In comparing the two, we first ask: How similar are their verdicts? Given the same information, would judges presiding at a trial render the same decision that juries, given this responsibility, make? There is an empirical answer to this question, and it is reassuring although it is flawed.
More than fifty years ago, a law professor and a statistician/sociology professor at the University of Chicago, Harry Kalven, Jr, and Hans Zeisel, began a series of studies of the jury system in the United States. One of their challenging tasks was to answer the above question. Each trial judge in the United States (whether a state or federal judge) was sent a questionnaire by mail. The judge was asked to select a recent jury trial over which he or she had presided, and to respond to a number of questions, including the judge's hypothetical verdict as well as the jury's actual verdict. The first wave of questionnaires was distributed in 1954 and 1955; somewhat more structured questionnaires were sent to judges in 1958. A total of 555 judges responded; some judges described only one trial, but others provided a large number. The result was a database of 3576 criminal trials, clearly an impressive number but by no means a random sample of all such trials.

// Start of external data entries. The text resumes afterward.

-- ==== Sys2Proof/Machine/Calc.lean ====
section
/-! DEFINITION. The family of spec/42_calc.md: `DIV_INIT`, `DIV_STEP`, `FALLBACK`, `SPLIT` (R140 to R143), and the two
helper functions `calc` and `split` of spec/40_command.md R110. -/

namespace Sys2Proof.Machine

/-- `DIV_INIT` (R140). -/
def execDivInit (s : State) : Result :=
  .next { s with clksel := .fast, div := 0#3, dur := fastDuration s.par s.freq 0, pc := sDivStep }

/-- `DIV_STEP`, one turn of the search loop (R141). -/
def execDivStep (s : State) : Result :=
  if overLimit s.par s.dur && decide (s.div.toNat < s.par.maxDiv.toNat) then
    .next { s with div := s.div + 1#3, dur := fastDuration s.par s.freq (s.div.toNat + 1), pc := sDivStep }
  else .next { s with pc := sFallback }

/-- `FALLBACK` (R142). -/
def execFallback (s : State) : Result :=
  if overLimit s.par s.dur then
    .next { s with clksel := .slow, div := 0#3, dur := slowDuration s.par s.freq, pc := sSplit }
  else .next { s with pc := sSplit }

/-- `SPLIT` (R143). -/
def execSplit (s : State) : Result :=
  .next { s with durh := splitHigh s.dur s.duty, durl := splitLow s.dur s.duty, pc := sWrCon }

/-! ### The calculator as one function (spec/40_command.md R110) -/

/-- A clock mode, a divider and a duration. -/
structure Timing where
  mode : ClockMode
  div  : BitVec 3
  dur  : Word
  deriving DecidableEq, Repr

/-- The loop of `calc`: `left` turns remain before the divider is at its maximum. -/
def searchFrom (p : Config.Params) (f : Word) : Nat → Nat → Word → Nat × Word
  | 0, d, dur => (d, dur)
  | left + 1, d, dur =>
    if overLimit p dur then searchFrom p f left (d + 1) (fastDuration p f (d + 1)) else (d, dur)

/-- `calc(f)`, here `timing`, defined for `f ≠ 0` (R110). -/
def timing (p : Config.Params) (f : Word) : Timing :=
  let found := searchFrom p f p.maxDiv.toNat 0 (fastDuration p f 0)
  if overLimit p found.2 then ⟨.slow, 0#3, slowDuration p f⟩ else ⟨.fast, BitVec.ofNat 3 found.1, found.2⟩

end Sys2Proof.Machine
end

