/-- Derived, after the spec's own derivations R146 to R149: along a run `DIV_INIT` gives at most 40000000, the product
stays at most 5332, `DUR` never grows in the search, the settled duration and the products of `SPLIT` keep their
ranges. -/
def Obligations.CalculatorStaysInRange : Prop :=
  ∀ s t : State, BlockInv s →
    (s.pc = 4#5 → exec .divInit s = .next t → t.dur.toNat ≤ 40000000) ∧
    (s.pc = 5#5 → exec .divStep s = .next t →
      t.dur.toNat ≤ s.dur.toNat ∧ (t.pc = 5#5 → 2 ^ t.div.toNat * s.freq.toNat ≤ 5332)) ∧
    (s.pc = 6#5 → exec .fallback s = .next t →
      t.dur.toNat ≤ 100000 ∧ (t.clksel = .fast → t.dur.toNat ≤ 15000) ∧
      (t.clksel = .slow → t.dur.toNat = 100000 / s.freq.toNat)) ∧
    (s.pc = 7#5 → exec .split s = .next t →
      s.dur.toNat ≤ 100000 ∧ s.duty.toNat ≤ 100 ∧
      s.dur.toNat * s.duty.toNat ≤ 10000000 ∧ s.dur.toNat * (100 - s.duty.toNat) ≤ 10000000 ∧
      t.durh.toNat ≤ s.dur.toNat ∧ t.durl.toNat ≤ s.dur.toNat)

/-- Derived, after the spec's own derivation R114: `calc` in closed form, with the table's bands. -/
def Obligations.CalculatorClosedForm : Prop :=
  ∀ (p : Config.Params) (f : Word), p.AsPrinted → f ≠ 0#32 →
    (21 ≤ f.toNat → ∃ d : Nat, d ≤ 7 ∧ 2667 ≤ 2 ^ d * f.toNat ∧ (∀ e < d, 2 ^ e * f.toNat < 2667) ∧
      timing p f = ⟨.fast, BitVec.ofNat 3 d, BitVec.ofNat 32 (40000000 / (2 ^ d * f.toNat))⟩) ∧
    (f.toNat ≤ 20 → timing p f = ⟨.slow, 0#3, BitVec.ofNat 32 (100000 / f.toNat)⟩) ∧
    ∀ (lo hi : Nat) (mode : ClockMode) (div : BitVec 3) (top bottom : Nat),
      (lo, hi, mode, div, top, bottom) ∈
        [(1, 6, ClockMode.slow, 0#3, 100000, 16666), (7, 20, .slow, 0#3, 14285, 5000),
          (21, 41, .fast, 7#3, 14880, 7621), (42, 83, .fast, 6#3, 14880, 7530), (84, 166, .fast, 5#3, 14880, 7530),
          (167, 333, .fast, 4#3, 14970, 7507), (334, 666, .fast, 3#3, 14970, 7507),
          (667, 1333, .fast, 2#3, 14992, 7501), (1334, 2666, .fast, 1#3, 14992, 7501),
          (2667, 40000000, .fast, 0#3, 14998, 1), (40000001, 4294967295, .fast, 0#3, 0, 0)] →
      lo ≤ f.toNat → f.toNat ≤ hi →
      (timing p f).mode = mode ∧ (timing p f).div = div ∧ (timing p f).dur.toNat ≤ top ∧ bottom ≤ (timing p f).dur.toNat

/-- R116: the pair chosen is within the limit whenever any pair is, has the largest duration of those, and the slow
clock is taken only when every divider of the fast clock is over the limit. -/
def Obligations.SelectionIsTheBestWithinTheLimit : Prop :=
  ∀ (p : Config.Params) (f : Word), p.AsPrinted → f ≠ 0#32 →
    ((∃ d ≤ 7, 40000000 / (2 ^ d * f.toNat) ≤ 15000) ∨ 100000 / f.toNat ≤ 15000 →
      (timing p f).dur.toNat ≤ 15000) ∧
    (∀ d ≤ 7, 40000000 / (2 ^ d * f.toNat) ≤ 15000 → 40000000 / (2 ^ d * f.toNat) ≤ (timing p f).dur.toNat) ∧
    (100000 / f.toNat ≤ 15000 → 100000 / f.toNat ≤ (timing p f).dur.toNat) ∧
    ((timing p f).mode = .slow → (timing p f).div = 0#3 ∧ (timing p f).dur.toNat = 100000 / f.toNat ∧
      ∀ d ≤ 7, 15000 < 40000000 / (2 ^ d * f.toNat)) ∧
    ((timing p f).mode = .fast →
      (timing p f).dur.toNat = 40000000 / (2 ^ (timing p f).div.toNat * f.toNat) ∧ (timing p f).dur.toNat ≤ 15000 ∧
      ∀ d < (timing p f).div.toNat, 15000 < 40000000 / (2 ^ d * f.toNat))

/-- R118, R119: the drift of the split is at most one tick, none exactly when 100 divides the product; at the extremes
the split is exact. -/
def Obligations.SplitDriftsAtMostOneTick : Prop :=
  ∀ (dur : Word) (duty : BitVec 7), duty.toNat ≤ 100 →
    (0 < duty.toNat → duty.toNat < 100 →
      ((splitHigh dur duty).toNat + (splitLow dur duty).toNat = dur.toNat ∨
        (splitHigh dur duty).toNat + (splitLow dur duty).toNat = dur.toNat - 1) ∧
      ((splitHigh dur duty).toNat + (splitLow dur duty).toNat = dur.toNat ↔ 100 ∣ dur.toNat * duty.toNat)) ∧
    (duty.toNat = 0 → splitHigh dur duty = 0#32 ∧ splitLow dur duty = dur) ∧
    (duty.toNat = 100 → splitHigh dur duty = dur ∧ splitLow dur duty = 0#32)

/-- R122: the duration is the floor of the effective clock over the frequency, so the frequency is biased high. -/
def Obligations.FrequencyErrorIsUpward : Prop :=
  ∀ (p : Config.Params) (f : Word) (clock : Nat), p.AsPrinted → f ≠ 0#32 →
    clock = (if (timing p f).mode = .fast then 40000000 else 100000) →
    (timing p f).dur.toNat = clock / 2 ^ (timing p f).div.toNat / f.toNat ∧
    (0 < (timing p f).dur.toNat →
      (f.toNat : ℚ) ≤ (clock : ℚ) / 2 ^ (timing p f).div.toNat / (timing p f).dur.toNat)

/-! ### Configuration writes -/

/-- R160: `WR_CON` writes the control word. -/
def Obligations.WrConWritesTheControlWord : Prop :=
  ∀ (s : State) (a con : Word), s.par.AsPrinted → a = 0x10005010#32 + 0x40#32 * s.ch.setWidth 32 →
    con = 0x00000A00#32 ||| (if s.clksel = .fast then s.par.fastBit else 0#32) ||| s.div.setWidth 32 →
    (∀ x, wordGiven con (nextAnswer s) = some x → exec .wrCon s = .next { afterWrite a con x s with pc := 9#5 }) ∧
    ∀ c, nextAnswer s = .refuse c → exec .wrCon s = .next (afterRefusal 8#5 s)

/-- R161 to R166: the other six writes of step 6, each with its base, its word and its successor. -/
def Obligations.ConfigurationWritesFollowTheTable : Prop :=
  ∀ (s : State) (i : Instr) (code : BitVec 5) (base v : Word) (next : BitVec 5),
    s.par.AsPrinted →
    (i, code, base, v, next) ∈
      [(Instr.wrHdur, 9#5, 0x10005014#32, s.durh, 10#5), (.wrLdur, 10#5, 0x10005018#32, s.durl, 11#5),
        (.wrGdur, 11#5, 0x1000501C#32, 0#32, 12#5), (.wrSd0, 12#5, 0x10005030#32, s.par.sendPattern, 13#5),
        (.wrSd1, 13#5, 0x10005034#32, s.par.sendPattern, 14#5), (.wrWavenum, 14#5, 0x10005038#32, 0#32, 15#5)] →
    (∀ x, wordGiven v (nextAnswer s) = some x →
      exec i s = .next { afterWrite (base + 0x40#32 * s.ch.setWidth 32) v x s with pc := next }) ∧
    ∀ c, nextAnswer s = .refuse c → exec i s = .next (afterRefusal code s)

/-- R133, R167: `FREQ_TEST` goes to `S_FINISH` when `FREQ` is 0, `DUTY_TEST` to the overrides when `DUTY` is 0 or 100.
-/
def Obligations.TestsChooseThePath : Prop :=
  ∀ s : State,
    exec .freqTest s = .next { s with pc := if s.freq = 0#32 then 20#5 else 4#5 } ∧
    exec .dutyTest s = .next { s with pc := if s.duty = 0#7 ∨ s.duty = 100#7 then 16#5 else 18#5 }

/-- R168, R169: the overrides write all-zero when `DUTY` is 0 and all-one otherwise. -/
def Obligations.OverridesWriteAllZeroOrAllOne : Prop :=
  ∀ (s : State) (i : Instr) (code : BitVec 5) (base : Word) (next : BitVec 5) (v : Word),
    s.par.AsPrinted →
    v = (if s.duty = 0#7 then 0x00000000#32 else 0xFFFFFFFF#32) →
    (i, code, base, next) ∈ [(Instr.wrSd0Ovr, 16#5, 0x10005030#32, 17#5), (.wrSd1Ovr, 17#5, 0x10005034#32, 18#5)] →
    (∀ x, wordGiven v (nextAnswer s) = some x →
      exec i s = .next { afterWrite (base + 0x40#32 * s.ch.setWidth 32) v x s with pc := next }) ∧
    ∀ c, nextAnswer s = .refuse c → exec i s = .next (afterRefusal code s)

/-! ### Finish -/

/-- R182: `FINISH` sets `DONE` and returns to idle. -/
def Obligations.FinishReturnsToIdle : Prop :=
  ∀ s : State, exec .finish s = .next { s with done := true, pc := 0#5 } ∧
    ∀ t, exec .finish s = .next t → t.busy = false

/-! ### Whole commands -/

/-- R111: `PWM.OFF` as one operation, for the words its two accesses return, and the exception from either access. -/
def Obligations.PwmOffClearsTheEnableBit : Prop :=
  ∀ (c : BitVec 2) (d : BitVec 7) (s : State), s.par.AsPrinted → s.pc = 0#5 →
    (∀ cause, nextAnswer s = .refuse cause →
      exec (.pwmOff c d) s = .next { s with
        ch := c, freq := 0#32, duty := d, done := false, fstep := 1#5, pc := 31#5, answers := s.answers.tail }) ∧
    ∀ e off : Word, off = e &&& ~~~(1#32 <<< c.toNat) →
    wordGiven (s.mem.word 0x10005000#32) (nextAnswer s) = some e →
    (∀ cause, s.answers.tail.headD .stored = .refuse cause →
      exec (.pwmOff c d) s = .next { s with
        ch := c, freq := 0#32, duty := d, entmp := e, done := false, fstep := 2#5, pc := 31#5,
        answers := s.answers.tail.tail, trace := s.trace ++ [.rd 0x10005000#32 .four e] }) ∧
    ∀ x : Word, wordGiven off (s.answers.tail.headD .stored) = some x →
    exec (.pwmOff c d) s = .next { s with
      ch := c, freq := 0#32, duty := d, entmp := e, done := true, pc := 0#5, answers := s.answers.tail.tail,
      mem := s.mem.putWord 0x10005000#32 off,
      trace := s.trace ++
        [.rd 0x10005000#32 .four e, .wr 0x10005000#32 .four off, .rd 0x10005000#32 .four x] }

In these criminal trials, the judge's hypothetical verdict agreed with the jury's actual verdict in approximately 75% of the cases (the actual percentage depends on whether one includes the 5 to 6% of trials in which the jury had a hung verdict). When the two disagreed, the jury more often voted for acquittal and the judge more often voted for conviction. (In 19% of the trials the jurors voted not guilty when the judge would have convicted, while in only 3% of the cases was the outcome the opposite.) A similar level of agreement, 78%, was obtained in civil trials; both the jury and the judge ruled in favor of the plaintiff about 58% of the time (Kalven and Zeisel, 1966).

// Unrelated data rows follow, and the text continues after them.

/-! ### afterRead -/

@[simp] theorem afterRead_ch (a x : Word) (s : State) : (afterRead a x s).ch = s.ch := rfl
@[simp] theorem afterRead_freq (a x : Word) (s : State) : (afterRead a x s).freq = s.freq := rfl
@[simp] theorem afterRead_duty (a x : Word) (s : State) : (afterRead a x s).duty = s.duty := rfl
@[simp] theorem afterRead_clksel (a x : Word) (s : State) : (afterRead a x s).clksel = s.clksel := rfl
@[simp] theorem afterRead_div (a x : Word) (s : State) : (afterRead a x s).div = s.div := rfl
@[simp] theorem afterRead_dur (a x : Word) (s : State) : (afterRead a x s).dur = s.dur := rfl
@[simp] theorem afterRead_durh (a x : Word) (s : State) : (afterRead a x s).durh = s.durh := rfl
@[simp] theorem afterRead_durl (a x : Word) (s : State) : (afterRead a x s).durl = s.durl := rfl
@[simp] theorem afterRead_entmp (a x : Word) (s : State) : (afterRead a x s).entmp = s.entmp := rfl
@[simp] theorem afterRead_fstep (a x : Word) (s : State) : (afterRead a x s).fstep = s.fstep := rfl
@[simp] theorem afterRead_pc (a x : Word) (s : State) : (afterRead a x s).pc = s.pc := rfl
@[simp] theorem afterRead_done (a x : Word) (s : State) : (afterRead a x s).done = s.done := rfl
@[simp] theorem afterRead_mem (a x : Word) (s : State) : (afterRead a x s).mem = s.mem := rfl
@[simp] theorem afterRead_trace (a x : Word) (s : State) : (afterRead a x s).trace = s.trace ++ [.rd a .four x] := rfl
@[simp] theorem afterRead_cmds (a x : Word) (s : State) : (afterRead a x s).cmds = s.cmds := rfl
@[simp] theorem afterRead_answers (a x : Word) (s : State) : (afterRead a x s).answers = s.answers.tail := rfl
@[simp] theorem afterRead_turns (a x : Word) (s : State) : (afterRead a x s).turns = s.turns := rfl
@[simp] theorem afterRead_par (a x : Word) (s : State) : (afterRead a x s).par = s.par := rfl

/-! ### afterWrite -/

@[simp] theorem afterWrite_ch (a v x : Word) (s : State) : (afterWrite a v x s).ch = s.ch := rfl
@[simp] theorem afterWrite_freq (a v x : Word) (s : State) : (afterWrite a v x s).freq = s.freq := rfl
@[simp] theorem afterWrite_duty (a v x : Word) (s : State) : (afterWrite a v x s).duty = s.duty := rfl
@[simp] theorem afterWrite_clksel (a v x : Word) (s : State) : (afterWrite a v x s).clksel = s.clksel := rfl
@[simp] theorem afterWrite_div (a v x : Word) (s : State) : (afterWrite a v x s).div = s.div := rfl
@[simp] theorem afterWrite_dur (a v x : Word) (s : State) : (afterWrite a v x s).dur = s.dur := rfl
@[simp] theorem afterWrite_durh (a v x : Word) (s : State) : (afterWrite a v x s).durh = s.durh := rfl
@[simp] theorem afterWrite_durl (a v x : Word) (s : State) : (afterWrite a v x s).durl = s.durl := rfl
@[simp] theorem afterWrite_entmp (a v x : Word) (s : State) : (afterWrite a v x s).entmp = s.entmp := rfl
@[simp] theorem afterWrite_fstep (a v x : Word) (s : State) : (afterWrite a v x s).fstep = s.fstep := rfl
@[simp] theorem afterWrite_pc (a v x : Word) (s : State) : (afterWrite a v x s).pc = s.pc := rfl
@[simp] theorem afterWrite_done (a v x : Word) (s : State) : (afterWrite a v x s).done = s.done := rfl
@[simp] theorem afterWrite_mem (a v x : Word) (s : State) : (afterWrite a v x s).mem = s.mem.putWord a v := rfl
@[simp] theorem afterWrite_trace (a v x : Word) (s : State) :
    (afterWrite a v x s).trace = s.trace ++ [.wr a .four v, .rd a .four x] := rfl
@[simp] theorem afterWrite_cmds (a v x : Word) (s : State) : (afterWrite a v x s).cmds = s.cmds := rfl
@[simp] theorem afterWrite_answers (a v x : Word) (s : State) : (afterWrite a v x s).answers = s.answers.tail := rfl
@[simp] theorem afterWrite_turns (a v x : Word) (s : State) : (afterWrite a v x s).turns = s.turns := rfl
@[simp] theorem afterWrite_par (a v x : Word) (s : State) : (afterWrite a v x s).par = s.par := rfl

These findings are sometimes interpreted as supporting a conclusion that the jury system in the United States 'works', that juries agree with judges' verdicts to a significant and hence satisfactory degree. Perhaps implicit in such a conclusion is the treatment of the judge's verdict as a criterion, as the correct decision. But such an assumption is too simplistic; first of all, judges possess certain information about the case that jurors may not have; for example, in the United States if a criminal defendant does not testify, the jury will not know whether he or she has a criminal record. Judges have defendants' past records in their files, and Kalven and Zeisel's study was not able to control how many individual judges used such information in determining their hypothetical verdicts.

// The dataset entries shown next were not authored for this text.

-- ==== Sys2Proof/Laws/Exec.lean ====
section
/-! SUPPORT. One equation per meaning, as its access or its register update, and the inversion lemma of the thirteen
micro-operations that perform an access: everything they can do, said once. -/

namespace Sys2Proof.Machine

open Sys2Proof.Safety

theorem exec_enRd1 (s : State) : exec .enRd1 s =
    accessThen sEnRd1 (readReq s.par .en) s fun r t => .next { t with entmp := r, pc := sEnClr } := rfl

theorem exec_enRd2 (s : State) : exec .enRd2 s =
    accessThen sEnRd2 (readReq s.par .en) s fun r t => .next { t with entmp := r, pc := sEnSet } := rfl

theorem exec_enClr (s : State) : exec .enClr s =
    accessThen sEnClr (writeReq s.par .en (clearEnable s.entmp s.ch)) s fun _ t => .next { t with pc := sFreqTest } :=
      rfl

theorem exec_enSet (s : State) : exec .enSet s =
    accessThen sEnSet (writeReq s.par .en (setEnable s.entmp s.ch)) s fun _ t => .next { t with pc := sFinish } := rfl

theorem exec_wrCon (s : State) : exec .wrCon s =
    accessThen sWrCon (writeReq s.par (.chan .con s.ch) (controlWord s.par s.clksel s.div)) s
      fun _ t => .next { t with pc := sWrHdur } := rfl

theorem exec_wrHdur (s : State) : exec .wrHdur s =
    accessThen sWrHdur (writeReq s.par (.chan .hdur s.ch) s.durh) s fun _ t => .next { t with pc := sWrLdur } := rfl

theorem exec_wrLdur (s : State) : exec .wrLdur s =
    accessThen sWrLdur (writeReq s.par (.chan .ldur s.ch) s.durl) s fun _ t => .next { t with pc := sWrGdur } := rfl

theorem exec_wrGdur (s : State) : exec .wrGdur s =
    accessThen sWrGdur (writeReq s.par (.chan .gdur s.ch) s.par.guardValue) s
      fun _ t => .next { t with pc := sWrSd0 } := rfl

theorem exec_wrSd0 (s : State) : exec .wrSd0 s =
    accessThen sWrSd0 (writeReq s.par (.chan .sd0 s.ch) s.par.sendPattern) s
      fun _ t => .next { t with pc := sWrSd1 } := rfl

theorem exec_wrSd1 (s : State) : exec .wrSd1 s =
    accessThen sWrSd1 (writeReq s.par (.chan .sd1 s.ch) s.par.sendPattern) s
      fun _ t => .next { t with pc := sWrWavenum } := rfl

theorem exec_wrWavenum (s : State) : exec .wrWavenum s =
    accessThen sWrWavenum (writeReq s.par (.chan .wavenum s.ch) s.par.wavenumValue) s
      fun _ t => .next { t with pc := sDutyTest } := rfl

theorem exec_wrSd0Ovr (s : State) : exec .wrSd0Ovr s =
    accessThen sWrSd0Ovr (writeReq s.par (.chan .sd0 s.ch) (overrideWord s.par s.duty)) s
      fun _ t => .next { t with pc := sWrSd1Ovr } := rfl

theorem exec_wrSd1Ovr (s : State) : exec .wrSd1Ovr s =
    accessThen sWrSd1Ovr (writeReq s.par (.chan .sd1 s.ch) (overrideWord s.par s.duty)) s
      fun _ t => .next { t with pc := sEnRd2 } := rfl

theorem exec_freqTest (s : State) : exec .freqTest s =
    .next { s with pc := if s.freq = 0#32 then sFinish else sDivInit } := rfl

theorem exec_divInit (s : State) : exec .divInit s =
    .next { s with clksel := .fast, div := 0#3, dur := fastDuration s.par s.freq 0, pc := sDivStep } := rfl

theorem exec_split (s : State) : exec .split s =
    .next { s with durh := splitHigh s.dur s.duty, durl := splitLow s.dur s.duty, pc := sWrCon } := rfl

theorem exec_dutyTest (s : State) : exec .dutyTest s =
    .next { s with pc := if overrides s.duty then sWrSd0Ovr else sEnRd2 } := rfl

theorem exec_finish (s : State) : exec .finish s = .next (finished s) := rfl

theorem exec_sFault (s : State) : exec .sFault s = .next s := rfl

theorem exec_pwmOff (c : BitVec 2) (d : BitVec 7) (s : State) : exec (.pwmOff c d) s = program c 0#32 d s := rfl

theorem exec_pwmSet (c : BitVec 2) (f : Word) (d : BitVec 7) (s : State) :
    exec (.pwmSet c f d) s = program c f d s := rfl

theorem exec_reserved (c : BitVec 2) (f : Word) (d : BitVec 7) (s : State) :
    exec (.reserved c f d) s = .refused .reservedCommand := rfl

/-- `DIV_STEP` raises the divider or leaves the search. -/
theorem exec_divStep_cases (s : State) :
    (s.par.maxDuration < s.dur.toNat ∧ s.div.toNat < s.par.maxDiv.toNat ∧ exec .divStep s = .next { s with
      div := s.div + 1#3, dur := fastDuration s.par s.freq (s.div.toNat + 1), pc := sDivStep }) ∨
    (¬ (s.par.maxDuration < s.dur.toNat ∧ s.div.toNat < s.par.maxDiv.toNat) ∧
      exec .divStep s = .next { s with pc := sFallback }) := by
  simp only [exec, execDivStep, overLimit, ← Bool.decide_and, decide_eq_true_eq]
  by_cases h : s.par.maxDuration < s.dur.toNat ∧ s.div.toNat < s.par.maxDiv.toNat
  · exact .inl ⟨h.1, h.2, if_pos h⟩
  · exact .inr ⟨h, if_neg h⟩

/-- `FALLBACK` takes the Slow clock or keeps the Fast one. -/
theorem exec_fallback_cases (s : State) :
    (s.par.maxDuration < s.dur.toNat ∧ exec .fallback s = .next { s with
      clksel := .slow, div := 0#3, dur := slowDuration s.par s.freq, pc := sSplit }) ∨
    (¬ s.par.maxDuration < s.dur.toNat ∧ exec .fallback s = .next { s with pc := sSplit }) := by
  simp only [exec, execFallback, overLimit, decide_eq_true_eq]
  by_cases h : s.par.maxDuration < s.dur.toNat
  · exact .inl ⟨h, if_pos h⟩
  · exact .inr ⟨h, if_neg h⟩

/-- `ACCEPT`: nothing presented, a reserved word, or a command taken. -/
theorem exec_accept_cases (s : State) :
    (s.cmds = [] ∧ exec .accept s = .next s) ∨
    ∃ w rest, s.cmds = w :: rest ∧
      ((reservedOperands (cmdFrequency w) (cmdDuty w) = true ∧ exec .accept s = .refused .reservedCommand) ∨
        (reservedOperands (cmdFrequency w) (cmdDuty w) = false ∧ exec .accept s =
          .next (latch (cmdChannel w) (cmdFrequency w) (cmdDuty w) { s with cmds := rest }))) := by
  cases hc : s.cmds with
  | nil => exact .inl ⟨rfl, by simp [exec, execAccept, hc]⟩
  | cons w rest =>
    refine .inr ⟨w, rest, rfl, ?_⟩
    cases hr : reservedOperands (cmdFrequency w) (cmdDuty w) with
    | true => exact .inl ⟨rfl, by simp [exec, execAccept, hc, hr]⟩
    | false => exact .inr ⟨rfl, by simp [exec, execAccept, hc, hr]⟩

/-- How a micro-operation that drives the request `q` ends: its read is served, its write is served, it takes the
exception, or it is held. -/
def AccessEnds (i : Instr) (code : BitVec 5) (s : State) (q : Request) : Prop :=
  (∃ x k, exec i s = .next { afterRead q.address x s with entmp := x, pc := k } ∧ q.write = false ∧
    k ≠ sFaultCode ∧ wordGiven (s.mem.word q.address) (nextAnswer s) = some x) ∨
  (∃ x k, exec i s = .next { afterWrite q.address q.value x s with pc := k } ∧ q.write = true ∧
    k ≠ sFaultCode ∧ wordGiven q.value (nextAnswer s) = some x) ∨
  ((∃ c, nextAnswer s = .refuse c) ∧ exec i s = .next (afterRefusal code s)) ∨
  (nextAnswer s = .silent ∧ exec i s = .next { s with pc := code })

theorem accessEnds_read {code k : BitVec 5} {i : Instr} {r : Reg} {s : State} (hk : k ≠ sFaultCode)
    (h : exec i s = accessThen code (readReq s.par r) s fun x t => .next { t with entmp := x, pc := k }) :
    AccessEnds i code s (readReq s.par r) := by
  unfold AccessEnds
  rw [h]
  rcases accessThen_read_cases code r s fun x t => .next { t with entmp := x, pc := k } with
    ⟨x, hx, h⟩ | ⟨hc, h⟩ | ⟨hs, h⟩
  · exact .inl ⟨x, k, h, rfl, hk, hx⟩
  · exact .inr (.inr (.inl ⟨hc, h⟩))
  · exact .inr (.inr (.inr ⟨hs, h⟩))

theorem accessEnds_write {code k : BitVec 5} {i : Instr} {r : Reg} {v : Word} {s : State} (hk : k ≠ sFaultCode)
    (h : exec i s = accessThen code (writeReq s.par r v) s fun _ t => .next { t with pc := k }) :
    AccessEnds i code s (writeReq s.par r v) := by
  unfold AccessEnds
  rw [h]
  rcases accessThen_write_cases code r v s fun _ t => .next { t with pc := k } with ⟨x, hx, h⟩ | ⟨hc, h⟩ | ⟨hs, h⟩
  · exact .inr (.inl ⟨x, k, h, rfl, hk, hx⟩)
  · exact .inr (.inr (.inl ⟨hc, h⟩))
  · exact .inr (.inr (.inr ⟨hs, h⟩))

/-- A property of the thirteen accessing micro-operations holds of all when it holds of each. -/
theorem accessing_forall {P : Instr → BitVec 5 → Prop}
    (reads : P .enRd1 sEnRd1 ∧ P .enRd2 sEnRd2) (enables : P .enClr sEnClr ∧ P .enSet sEnSet)
    (timings : P .wrCon sWrCon ∧ P .wrHdur sWrHdur ∧ P .wrLdur sWrLdur ∧ P .wrGdur sWrGdur)
    (patterns : P .wrSd0 sWrSd0 ∧ P .wrSd1 sWrSd1 ∧ P .wrWavenum sWrWavenum)
    (overridden : P .wrSd0Ovr sWrSd0Ovr ∧ P .wrSd1Ovr sWrSd1Ovr) {i : Instr} {code : BitVec 5}
    (hi : (i, code) ∈ accessing) : P i code := by
  have all : ∀ e ∈ accessing, P e.1 e.2 := by
    simp only [accessing, List.forall_mem_cons]
    tauto
  exact all _ hi

/-- Everything a micro-operation with an access can do, on the request it drives. -/
theorem exec_accessing_cases {i : Instr} {code : BitVec 5} (hi : (i, code) ∈ accessing) (s : State) :
    ∃ q, requestOf s i = some q ∧ AccessEnds i code s q := by
  refine @accessing_forall (fun i code => ∃ q, requestOf s i = some q ∧ AccessEnds i code s q)
    ⟨?_, ?_⟩ ⟨?_, ?_⟩ ⟨?_, ?_, ?_, ?_⟩ ⟨?_, ?_, ?_⟩ ⟨?_, ?_⟩ i code hi
  · exact ⟨_, rfl, accessEnds_read (by decide) (exec_enRd1 s)⟩
  · exact ⟨_, rfl, accessEnds_read (by decide) (exec_enRd2 s)⟩
  · exact ⟨_, rfl, accessEnds_write (by decide) (exec_enClr s)⟩
  · exact ⟨_, rfl, accessEnds_write (by decide) (exec_enSet s)⟩
  · exact ⟨_, rfl, accessEnds_write (by decide) (exec_wrCon s)⟩
  · exact ⟨_, rfl, accessEnds_write (by decide) (exec_wrHdur s)⟩
  · exact ⟨_, rfl, accessEnds_write (by decide) (exec_wrLdur s)⟩
  · exact ⟨_, rfl, accessEnds_write (by decide) (exec_wrGdur s)⟩
  · exact ⟨_, rfl, accessEnds_write (by decide) (exec_wrSd0 s)⟩
  · exact ⟨_, rfl, accessEnds_write (by decide) (exec_wrSd1 s)⟩
  · exact ⟨_, rfl, accessEnds_write (by decide) (exec_wrWavenum s)⟩
  · exact ⟨_, rfl, accessEnds_write (by decide) (exec_wrSd0Ovr s)⟩
  · exact ⟨_, rfl, accessEnds_write (by decide) (exec_wrSd1Ovr s)⟩

end Sys2Proof.Machine
end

A second source of uncontrolled variation was the reason or reasons for selecting particular trials by the judge. Did the judge include a particular trial in the survey because the jury's verdict was consistent with the judge's? Or because it was inconsistent? Or simply because it was a recent case? Certainly, different judges had different motivations, but this aspect of the procedure makes interpretation of the results more problematic.
Regardless, Kalven and Zeisel chose to focus on some of the possible reasons that jury verdicts sometimes differed from the judges' hypothetical verdicts. Under a category that they called 'jury sentiments' (which accounted for at least half of the disagreements), they included acquittals by juries based on their feeling that the case was too trivial for formal review, plus acquittals based on a belief that the defendant had already suffered enough, as well as other non-evidentiary reactions to the defendant, the prosecution, and the legal system. In contrast, judges' verdicts were seen as sticking closer to the law and the weight of the evidence. However, they noted that such 'sentiments' were more likely to occur when, according to the judge, the evidence in the case was close and capable of supporting either verdict. Thus they proposed a 'liberation hypothesis,' arguing that the closeness of the evidence freed the jurors to give weight to their own feelings of justice (Kalven and Zeisel, 1966).
The difference in the determinations of verdicts by judges and by juries reflects the expert-novice distinction that achieved some visibility in experimental psychology in the 1980s (Chi, Glaser and Farr, 1988). Experts are better able to discern the 'big picture' and meaningful patterns in their areas of expertise, they can process information faster than can novices, and they see deeper implications of the material in their domain. But a faster processing of information does not necessarily mean a more valid one, and the advantage of the expertise of the judge must be balanced against the motivation to do a good job present in most juries. This is especially true when one considers that judgments of credibility of witnesses are central to the factfinding in many criminal trials, and judicial 'expertise' is probably not a contributor to accuracy in this regard.